I've never heard BA in CS before but as long as it is Computer Science, it shouldn't differ whether it is BA or BS. I've a feeling BA may specialise in game development.
In the program for a BA you will get introduced to more liberal arts. Ex: foreign languages, psychology etc. In the program for a BS you will take more technical/science classes.
> _"haha, windows is just spyware at this point"_ besides never being any supportive of developers/power users other than just pretending in their yearly showcases for marketing & PR!
@@LucasDimoveo Linux and OS X are Unix based, and Unix was created by programmers for programmers - Brian Kernighan said that, and he should know as he was one of the developers of the original Unix. The fact it tends to be used for other cases is just a bonus. Windows is NOT made for programmers, but for business people. The fact it can run games is just a bonus.
Never really understood why people want to use vim and gimp themselves. IDEs offer a lot of convenience and have neovim plugins if you like it. I mean sure IDEs take a while to load since it indexes a lot of shit and eats up some ram but let's get real here, a majority of computers nowadays have more than enough power for it.

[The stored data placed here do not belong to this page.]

-- ==== Sys2Proof/Machine/Router.lean ====
section
/-! DEFINITION. The feedback router, the command ROUTE (45_feedback_router.md). -/

namespace Sys2Proof.Machine

variable {α : Type}

/-- The feedback source of a mode (45_feedback_router.md R146 to R148). -/
def routeSource (b : BlockState α) : α :=
  match b.mode with
  | .forward => b.yOut
  | .reverse => b.revIn
  | .freeze => b.yOut

/-- The loop gain of a mode (45_feedback_router.md R146 to R148). -/
def routeGain (O : Numerics α) (b : BlockState α) : α :=
  match b.mode with
  | .forward => b.fbGain
  | .reverse => b.fbGain
  | .freeze => freezeCorr O

/-- ROUTE without its response (R145). -/
def routeBlock (O : Numerics α) (b : BlockState α) : BlockState α :=
  let src := routeSource b
  let fb := O.fmul src (routeGain O b)
  raiseNonfiniteIf (routeNonfinite O src fb) { b with fb := fb }

/-- ROUTE on the machine, without its response: one draw. -/
def routeState (s : State) : State :=
  (s.withBlock (routeBlock (f32Num s.draws) s.toBlockState)).drew 1

/-- ROUTE (45_feedback_router.md R145): the response is FB as the command left it. -/
def execRoute (s : State) : Host.Outcome State Fault Refusal :=
  .next ((routeState s).respond (numToBits (routeState s).fb))

end Sys2Proof.Machine
end

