/-- Settles O40: `slew_between` in the order of the two delays; when they are one, it leaves one pattern. -/
theorem slewNeverOvershoots : Obligations.SlewNeverOvershoots := by
  intro k c cur tgt hc hcur htgt
  obtain ⟨hk, hk0, hk1⟩ := kSlew_bounds hc k
  have hbetween {a b : F32} (ha : DelayInRange c a) (hb : DelayInRange c b) :=
    slew_between k hk hk0 hk1 (ha.finite hc).1 (hb.finite hc).1 (ha.finite hc).2 (hb.finite hc).2
  refine ⟨fun h => InRange.ordered h (hbetween hcur htgt),
    fun h => InRange.ordered (f32Le_of_lt h) (hbetween hcur htgt).symm, ?_⟩
  exact DelayInRange.eq_of_inRange hcur ((hbetween hcur hcur).elim id id)

/-- With a coefficient below 1 the exact step does not pass the target, so neither guard acts. -/
theorem slew_real {k cur tgt : ℚ} (h1 : k < 1) :
    slew realNum k cur tgt = cur + k * (tgt - cur) := by
  simp only [slew, realNum, decide_eq_true_eq]
  by_cases h : cur ≤ tgt
  · have hguard : ¬ tgt < cur + k * (tgt - cur) := by nlinarith
    rw [if_pos h, if_neg hguard]
  · have hguard : ¬ cur + k * (tgt - cur) < tgt := by nlinarith
    rw [if_neg h, if_neg hguard]

/-- Settles O56: no guard acts, and the rest is the arithmetic of `cur + k (tgt - cur)`. -/
theorem realSlewGeometric : Obligations.RealSlewGeometric := by
  intro k cur tgt h0 h1
  rw [slew_real h1]
  refine ⟨rfl, by ring, fun h => ⟨?_, ?_⟩, fun h => ⟨?_, ?_⟩⟩ <;> nlinarith

/-! ### Whole-number bounds through the primitives (40_numerics.md R78)

Whole numbers up to 2^24 are representable, so rounding an exact result once does not carry it past one. -/

/-- A finite pattern of magnitude at most `m`. -/
def AtMost (m : Nat) (v : F32) : Prop := f32Finite v = true ∧ |f32Value v| ≤ m

theorem AtMost.of_inRange {lo hi v : F32} {m : Nat} (h : InRange lo hi v) (hlo : AtMost m lo)
    (hhi : AtMost m hi) : AtMost m v := by
  obtain ⟨_, _, h1⟩ := (f32Le_iff _ _).mp h.1
  obtain ⟨_, _, h2⟩ := (f32Le_iff _ _).mp h.2
  have hlower := (abs_le.mp hlo.2).1.trans ((f32Value_le_iff _ _).mpr h1)
  have hupper := ((f32Value_le_iff _ _).mpr h2).trans (abs_le.mp hhi.2).2
  exact ⟨h.finite hlo.1 hhi.1, abs_le.mpr ⟨hlower, hupper⟩⟩

theorem AtMost.zero (m : Nat) : AtMost m 0x00000000#32 :=
  ⟨rfl, by simp [f32Value_posZero]⟩

theorem AtMost.one : AtMost 1 0x3F800000#32 := by
  obtain ⟨hfin, hvalue⟩ := f32Lit_whole_exact (m := 1) (by decide)
  have hlit : f32Lit 1 1 = 0x3F800000#32 := by decide +kernel
  rw [hlit] at hfin hvalue
  exact ⟨hfin, by simp [hvalue]⟩

theorem f32Value_neg (a : F32) : f32Value (f32Neg a) = -f32Value a := by
  simp [f32Value, neg_div]

theorem AtMost.neg {m : Nat} {v : F32} (h : AtMost m v) : AtMost m (f32Neg v) :=
  ⟨by simpa using h.1, by simpa [f32Value_neg] using h.2⟩

theorem Within.atMost_one {v : F32} (h : Within 0x3F800000#32 v) : AtMost 1 v :=
  AtMost.of_inRange h AtMost.one.neg AtMost.one

/-- A primitive whose exact result is at most `m` answers at most `m`. -/
theorem PrimitiveResult.atMost {q : ℚ} {r : F32} {m : Nat} (h : PrimitiveResult q r) (hm : m ≤ 2 ^ 24)
    (hq : |q| ≤ m) : AtMost m r := by
  obtain ⟨hfin, hvalue⟩ := f32Lit_whole_exact hm
  have hunits := f32Units_ofRat_f32Value hfin
  rw [hvalue] at hunits
  have hupper := f32Units_ofRat_mono (abs_le.mp hq).2
  have hlower := f32Units_ofRat_mono (abs_le.mp hq).1
  rw [f32Units_ofRat_neg] at hlower
  rw [← h.units, hunits] at hlower hupper
  have hvup := (f32Value_le_iff _ _).mpr hupper
  have hvlow := (f32Value_le_iff (f32Neg (f32Lit m 1)) r).mpr (by simpa using hlower)
  rw [f32Value_neg, hvalue] at hvlow
  rw [hvalue] at hvup
  exact ⟨f32Finite_of_natAbs_le (by omega) hfin, abs_le.mpr ⟨hvlow, hvup⟩⟩

section AtMost

variable {k m n : Nat} {a b : F32} (ha : AtMost m a) (hb : AtMost n b)
include ha hb

theorem AtMost.add (h : m + n ≤ 2 ^ 24) : AtMost (m + n) (f32Add k a b) := by
  refine (PrimitiveResult.add k a b ha.1 hb.1).atMost h ?_
  push_cast
  exact (abs_add_le _ _).trans (add_le_add ha.2 hb.2)

theorem AtMost.sub (h : m + n ≤ 2 ^ 24) : AtMost (m + n) (f32Sub k a b) := by
  refine (PrimitiveResult.sub k a b ha.1 hb.1).atMost h ?_
  push_cast
  exact (abs_sub _ _).trans (add_le_add ha.2 hb.2)

theorem AtMost.mul (h : m * n ≤ 2 ^ 24) : AtMost (m * n) (f32Mul k a b) := by
  refine (PrimitiveResult.mul k a b ha.1 hb.1).atMost h ?_
  push_cast
  rw [abs_mul]
  exact mul_le_mul ha.2 hb.2 (abs_nonneg _) (Nat.cast_nonneg m)

end AtMost

/-! ### The interpolator (41_delay_line.md R106, R108, R109) -/

/-- The factor of `f` in the outer step of `hermite`: `((a f - b) f) + c` (R106). -/
def hermiteSlope (k : Nat) (xm1 x0 x1 x2 f : F32) : F32 :=
  let c := f32Mul k (f32Sub k x1 xm1) 0x3F000000#32
  let v := f32Sub k x0 x1
  let w := f32Add k c v
  let a := f32Add k (f32Add k w v) (f32Mul k (f32Sub k x2 x0) 0x3F000000#32)
  f32Add k (f32Mul k (f32Sub k (f32Mul k a f) (f32Add k w a)) f) c

theorem hermite_f32 (k : Nat) (xm1 x0 x1 x2 f : F32) :
    hermite (f32Num k) xm1 x0 x1 x2 f = f32Add k (f32Mul k (hermiteSlope k xm1 x0 x1 x2 f) f) x0 := by
  have hhalf : f32Lit 1 2 = 0x3F000000#32 := by decide +kernel
  rw [hermiteSlope, ← hhalf]
  rfl

/-- The sums and products of R106, each with the bound of its operands: whatever the rounding, the slope is
far below overflow. -/
theorem hermiteSlope_atMost (k : Nat) {xm1 x0 x1 x2 f : F32} (hm1 : AtMost 1 xm1) (h0 : AtMost 1 x0)
    (h1 : AtMost 1 x1) (h2 : AtMost 1 x2) (hf : AtMost 1 f) :
    AtMost 22 (hermiteSlope k xm1 x0 x1 x2 f) := by
  have hhalf : AtMost 1 0x3F000000#32 := Within.atMost_one (by unfold Within InRange; decide +kernel)
  have hc := (h1.sub hm1 (k := k) (by decide)).mul hhalf (k := k) (by decide)
  have hv := h0.sub h1 (k := k) (by decide)
  have hw := hc.add hv (k := k) (by decide)
  have hs := (h2.sub h0 (k := k) (by decide)).mul hhalf (k := k) (by decide)
  have ha := (hw.add hv (k := k) (by decide)).add hs (k := k) (by decide)
  have hb := hw.add ha (k := k) (by decide)
  have hd := (ha.mul hf (k := k) (by decide)).sub hb (k := k) (by decide)
  exact (hd.mul hf (by decide)).add hc (by decide)

theorem f32AddFinite_comm (a b : F32) : f32AddFinite a b = f32AddFinite b a := by
  simp only [f32AddFinite, add_comm (f32Units a), Bool.and_comm (f32Sign a)]

/-- A zero added on the left changes no value. -/
theorem f32Eq_zero_add {k : Nat} {z x : F32} (hz : f32IsZero z = true) (hx : f32Finite x = true) :
    f32Eq (f32Add k z x) x = true := by
  rw [f32Add_finite (f32Finite_of_isZero hz) hx,
    f32Eq_of_numbers (f32IsNaN_addFinite z x) (f32IsNaN_of_finite hx), decide_eq_true_iff,
    f32Units_addFinite, (f32Units_eq_zero_iff z).mpr hz, zero_add]
  simpa using roundSigned_f32Units hx Nat.one_pos

/-- The two zeros. -/
theorem f32IsZero_iff (v : F32) : f32IsZero v = true ↔ v = 0x00000000#32 ∨ v = 0x80000000#32 := by
  have := v.isLt
  rw [f32IsZero, Bool.and_eq_true, decide_eq_true_iff, decide_eq_true_iff, f32Exponent, f32Fraction,
    ← BitVec.toNat_inj, ← BitVec.toNat_inj]
  simp only [BitVec.toNat_ofNat]
  omega

/-- A zero added on the left changes no pattern but that of -0.0. -/
theorem f32Add_zero_left {k : Nat} {z x : F32} (hz : f32IsZero z = true) (hx : f32Finite x = true)
    (hne : x ≠ 0x80000000#32) : f32Add k z x = x := by
  rw [f32Add_finite (f32Finite_of_isZero hz) hx]
  cases hx0 : f32IsZero x with
  | false => rw [f32AddFinite_comm, f32AddFinite_zero hx hx0 hz]
  | true =>
    obtain rfl := ((f32IsZero_iff x).mp hx0).resolve_right hne
    rcases (f32IsZero_iff z).mp hz with rfl | rfl <;> rfl

/-- Settles O41: at f = +0.0 the outer product is a zero, since its other factor is finite; and every
intermediate result is bounded. -/
theorem hermiteExactAndFinite : Obligations.HermiteExactAndFinite := by
  intro k xm1 x0 x1 x2 f hm1 h0 h1 h2
  have hslope {g : F32} (hg : AtMost 1 g) :=
    hermiteSlope_atMost k hm1.atMost_one h0.atMost_one h1.atMost_one h2.atMost_one hg
  have hx0 := h0.atMost_one.1
  have hzero : f32IsZero (f32Mul k (hermiteSlope k xm1 x0 x1 x2 0x00000000#32) 0x00000000#32) = true := by
    rw [f32Mul_zero_right (hslope (AtMost.zero 1)).1 rfl]
    cases f32Sign _ <;> rfl
  simp only [hermite_f32]
  refine ⟨f32Eq_zero_add hzero hx0, f32Add_zero_left hzero hx0, fun hlo hhi => ?_⟩
  have hf : AtMost 1 f := AtMost.of_inRange ⟨hlo, f32Le_of_lt hhi⟩ (AtMost.zero 1) AtMost.one
  exact (((hslope hf).mul hf (by decide)).add h0.atMost_one (by decide)).1

/-- The cubic of R106 in powers of `f`. -/
theorem hermite_real (xm1 x0 x1 x2 f : ℚ) : hermite realNum xm1 x0 x1 x2 f =
    x0 + (x1 - xm1) / 2 * f + (xm1 - 5 / 2 * x0 + 2 * x1 - 1 / 2 * x2) * f ^ 2 +
      ((x2 - xm1) / 2 + 3 / 2 * (x0 - x1)) * f ^ 3 := by
  simp only [hermite, realNum]
  push_cast
  ring

/-- The cubic as a weighted sum of the samples: the two outer weights are not positive, the two inner ones
not negative, for `f` in [0, 1]. -/
theorem hermite_real_weights (xm1 x0 x1 x2 f : ℚ) : hermite realNum xm1 x0 x1 x2 f =
    (1 - f) * (2 + 2 * f - 3 * f ^ 2) / 2 * x0 + f * (1 + 4 * f - 3 * f ^ 2) / 2 * x1 -
      f * (1 - f) ^ 2 / 2 * xm1 - f ^ 2 * (1 - f) / 2 * x2 := by
  rw [hermite_real]
  ring

theorem abs_weight_mul_le {w x : ℚ} (hw : 0 ≤ w) (hx : |x| ≤ 1) : |w * x| ≤ w := by
  rw [abs_mul, abs_of_nonneg hw]
  exact mul_le_of_le_one_right hw hx

/-- The weights' magnitudes add up to `1 + f (1 - f)`, which is at most 5/4 (R109). -/
theorem abs_hermite_real_le {xm1 x0 x1 x2 f : ℚ} (hm1 : |xm1| ≤ 1) (h0 : |x0| ≤ 1) (h1 : |x1| ≤ 1)
    (h2 : |x2| ≤ 1) (hf0 : 0 ≤ f) (hf1 : f ≤ 1) : |hermite realNum xm1 x0 x1 x2 f| ≤ 1 + f * (1 - f) := by
  have hg : 0 ≤ 1 - f := by linarith
  have hw0 : 0 ≤ (1 - f) * (2 + 2 * f - 3 * f ^ 2) / 2 := by
    have : 0 ≤ 2 + 2 * f - 3 * f ^ 2 := by nlinarith
    positivity
  have hw1 : 0 ≤ f * (1 + 4 * f - 3 * f ^ 2) / 2 := by
    have : 0 ≤ 1 + 4 * f - 3 * f ^ 2 := by nlinarith
    positivity
  have b0 := abs_weight_mul_le hw0 h0
  have b1 := abs_weight_mul_le hw1 h1
  have bm1 := abs_weight_mul_le (w := f * (1 - f) ^ 2 / 2) (by positivity) hm1
  have b2 := abs_weight_mul_le (w := f ^ 2 * (1 - f) / 2) (by positivity) h2
  rw [abs_le] at b0 b1 bm1 b2
  rw [hermite_real_weights, abs_le]
  constructor <;> linarith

Come back in 40 years. You're still young. I've been using VIM for years and before that, VI. I've been paid as a programmer, moving from BASIC to C to PHP to Python, with dozens of other languages between them. Using VI/VIM forces you to learn the language, not the IDE. And that editor is present on practically ALL systems, without requiring any setup beyond downloading my .vimrc file. I can be ready to go instantly on any client site within SECONDS! What happens when you change jobs and they don't support your favourite IDE? Code formatting is a matter of personal discipline. You are talking like someone who has only just discovered programming and feels he knows it all. sigh.
Absolutely. Will do! I’m still testing out a bunch to ensure they actually help. Too many people put together lists without actually using the tools themselves. I want mine to be fact-based
LSP (Language Server Protocol) and Lua integration. LSP brought the code completion from a typical IDE and Lua made scripting much, MUCH easier. You can basically script your own IDE with the vim workflow.
This video feels like an ad. All the points are super generic except for Scribe, which I don't think is on the same level as the other points. I get you need to make money and that's fine, but I think it'd be better if you named this point something like "documentation tools" which are as important as the other points, and then in this point have a section speaking about Scribe.
Do you even know how RU-vid works....the part abt Scribe IS the ad dude...and like he said, this is the basics beginners/comp sci students need to know when they become SWEs. Of course there's more e.g. containerisation & orchestration tools etc the list goes on.
@@johnwig285 Let's skip over the part where I said I know he has to make money and include ads? He could've made a more broad point about documentation and then talked about Scribe is what I'm saying.
Why should i need to know CI/CD? I am successfull software developer overy 2 years. I have not used Testing tools, Code Analysis tools or CI/CD tools. Does this makes me worse developer? Your choices are not EVERY developer should know. It depends different situations. BTW I like your contents. You are amazing
If you never write tests, and never test your code in an automated way, I bet you'll write code that's harder to test. When it comes to CICD, you don't unless you want to go the DevOps route.
Well then you're a lucky outlier i guess. The average dev would need to use these tools. Maybe u work for a startup which doesn't have a concrete structure for development yet. Company saves money by not spending on these tools.